» BRIEF:
From the entries, copy each line that includes "gatherWidth".
★ ★ ★ ★
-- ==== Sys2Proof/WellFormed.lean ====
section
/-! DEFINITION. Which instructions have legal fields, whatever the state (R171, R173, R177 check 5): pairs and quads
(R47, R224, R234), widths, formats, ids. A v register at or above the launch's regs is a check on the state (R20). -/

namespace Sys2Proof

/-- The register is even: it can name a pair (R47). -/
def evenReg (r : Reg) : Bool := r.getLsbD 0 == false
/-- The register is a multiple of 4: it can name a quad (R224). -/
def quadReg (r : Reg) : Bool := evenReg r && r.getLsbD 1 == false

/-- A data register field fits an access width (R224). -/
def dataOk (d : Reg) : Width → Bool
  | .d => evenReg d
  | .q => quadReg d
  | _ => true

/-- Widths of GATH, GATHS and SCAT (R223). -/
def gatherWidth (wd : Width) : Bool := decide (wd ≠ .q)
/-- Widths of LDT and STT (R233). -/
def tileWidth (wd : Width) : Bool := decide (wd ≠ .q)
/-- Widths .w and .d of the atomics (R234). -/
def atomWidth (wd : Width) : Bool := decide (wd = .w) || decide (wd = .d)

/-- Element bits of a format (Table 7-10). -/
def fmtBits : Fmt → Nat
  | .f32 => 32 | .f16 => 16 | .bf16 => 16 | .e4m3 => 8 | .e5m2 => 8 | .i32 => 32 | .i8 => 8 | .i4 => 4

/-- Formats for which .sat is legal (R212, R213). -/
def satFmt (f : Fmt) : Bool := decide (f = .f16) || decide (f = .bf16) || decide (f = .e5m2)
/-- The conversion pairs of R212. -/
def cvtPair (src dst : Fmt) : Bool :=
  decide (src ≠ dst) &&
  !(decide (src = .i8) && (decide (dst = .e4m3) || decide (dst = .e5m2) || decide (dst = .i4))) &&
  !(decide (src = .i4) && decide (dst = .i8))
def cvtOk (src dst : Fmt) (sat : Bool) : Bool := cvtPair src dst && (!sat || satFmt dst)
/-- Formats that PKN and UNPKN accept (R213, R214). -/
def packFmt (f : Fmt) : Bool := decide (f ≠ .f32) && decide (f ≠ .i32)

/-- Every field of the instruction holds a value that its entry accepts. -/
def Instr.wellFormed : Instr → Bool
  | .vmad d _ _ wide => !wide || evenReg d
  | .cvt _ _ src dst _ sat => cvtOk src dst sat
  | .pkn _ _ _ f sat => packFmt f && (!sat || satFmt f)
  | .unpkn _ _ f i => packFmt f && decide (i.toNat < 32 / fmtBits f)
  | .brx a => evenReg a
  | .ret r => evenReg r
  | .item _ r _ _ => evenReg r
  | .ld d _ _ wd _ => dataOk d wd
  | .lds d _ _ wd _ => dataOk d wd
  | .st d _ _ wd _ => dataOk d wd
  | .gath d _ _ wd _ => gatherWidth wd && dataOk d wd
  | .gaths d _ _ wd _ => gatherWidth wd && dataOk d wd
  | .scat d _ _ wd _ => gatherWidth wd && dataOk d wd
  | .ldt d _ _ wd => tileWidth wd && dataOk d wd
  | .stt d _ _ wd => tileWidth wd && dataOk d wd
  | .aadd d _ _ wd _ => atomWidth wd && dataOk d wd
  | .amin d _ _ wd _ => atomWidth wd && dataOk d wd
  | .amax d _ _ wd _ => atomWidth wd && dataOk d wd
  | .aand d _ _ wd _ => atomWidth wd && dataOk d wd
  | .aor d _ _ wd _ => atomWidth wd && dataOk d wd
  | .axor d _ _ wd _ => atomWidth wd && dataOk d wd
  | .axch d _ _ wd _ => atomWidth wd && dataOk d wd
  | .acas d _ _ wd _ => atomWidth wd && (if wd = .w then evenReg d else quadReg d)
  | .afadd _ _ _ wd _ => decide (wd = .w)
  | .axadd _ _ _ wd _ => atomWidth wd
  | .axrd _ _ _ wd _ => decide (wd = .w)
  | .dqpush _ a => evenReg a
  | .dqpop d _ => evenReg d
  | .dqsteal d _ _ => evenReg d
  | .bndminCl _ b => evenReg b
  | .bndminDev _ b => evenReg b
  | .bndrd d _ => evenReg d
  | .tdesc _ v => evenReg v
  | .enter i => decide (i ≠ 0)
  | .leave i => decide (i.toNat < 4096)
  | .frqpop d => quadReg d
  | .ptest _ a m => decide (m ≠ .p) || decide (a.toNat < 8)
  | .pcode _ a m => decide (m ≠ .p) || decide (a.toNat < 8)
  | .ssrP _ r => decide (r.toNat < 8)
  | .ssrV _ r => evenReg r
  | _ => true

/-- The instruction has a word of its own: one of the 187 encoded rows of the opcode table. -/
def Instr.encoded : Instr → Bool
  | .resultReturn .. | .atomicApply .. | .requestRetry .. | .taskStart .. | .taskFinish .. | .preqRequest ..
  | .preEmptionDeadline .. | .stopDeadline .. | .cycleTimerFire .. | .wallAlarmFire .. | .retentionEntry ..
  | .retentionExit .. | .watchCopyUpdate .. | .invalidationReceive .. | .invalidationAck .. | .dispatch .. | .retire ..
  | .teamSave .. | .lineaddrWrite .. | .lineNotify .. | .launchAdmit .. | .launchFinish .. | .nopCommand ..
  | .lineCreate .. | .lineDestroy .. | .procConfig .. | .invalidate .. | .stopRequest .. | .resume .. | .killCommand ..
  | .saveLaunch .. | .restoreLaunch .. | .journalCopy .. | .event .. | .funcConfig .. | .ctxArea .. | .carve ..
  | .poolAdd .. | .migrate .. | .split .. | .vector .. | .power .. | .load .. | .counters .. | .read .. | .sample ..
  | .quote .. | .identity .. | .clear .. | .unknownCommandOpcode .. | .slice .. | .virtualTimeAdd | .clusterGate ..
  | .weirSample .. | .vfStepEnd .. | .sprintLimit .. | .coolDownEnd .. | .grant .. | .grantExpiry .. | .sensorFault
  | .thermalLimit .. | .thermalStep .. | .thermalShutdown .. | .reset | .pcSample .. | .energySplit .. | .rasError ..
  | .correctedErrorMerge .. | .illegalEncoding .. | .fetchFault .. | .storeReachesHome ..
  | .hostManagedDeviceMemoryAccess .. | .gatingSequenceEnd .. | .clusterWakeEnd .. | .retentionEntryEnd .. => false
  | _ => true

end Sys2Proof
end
★ ★ ★ ★
» WRITTEN RESPONSE:
def gatherWidth (wd : Width) : Bool := decide (wd ≠ .q)
  | .gath d _ _ wd _ => gatherWidth wd && dataOk d wd
  | .gaths d _ _ wd _ => gatherWidth wd && dataOk d wd
  | .scat d _ _ wd _ => gatherWidth wd && dataOk d wd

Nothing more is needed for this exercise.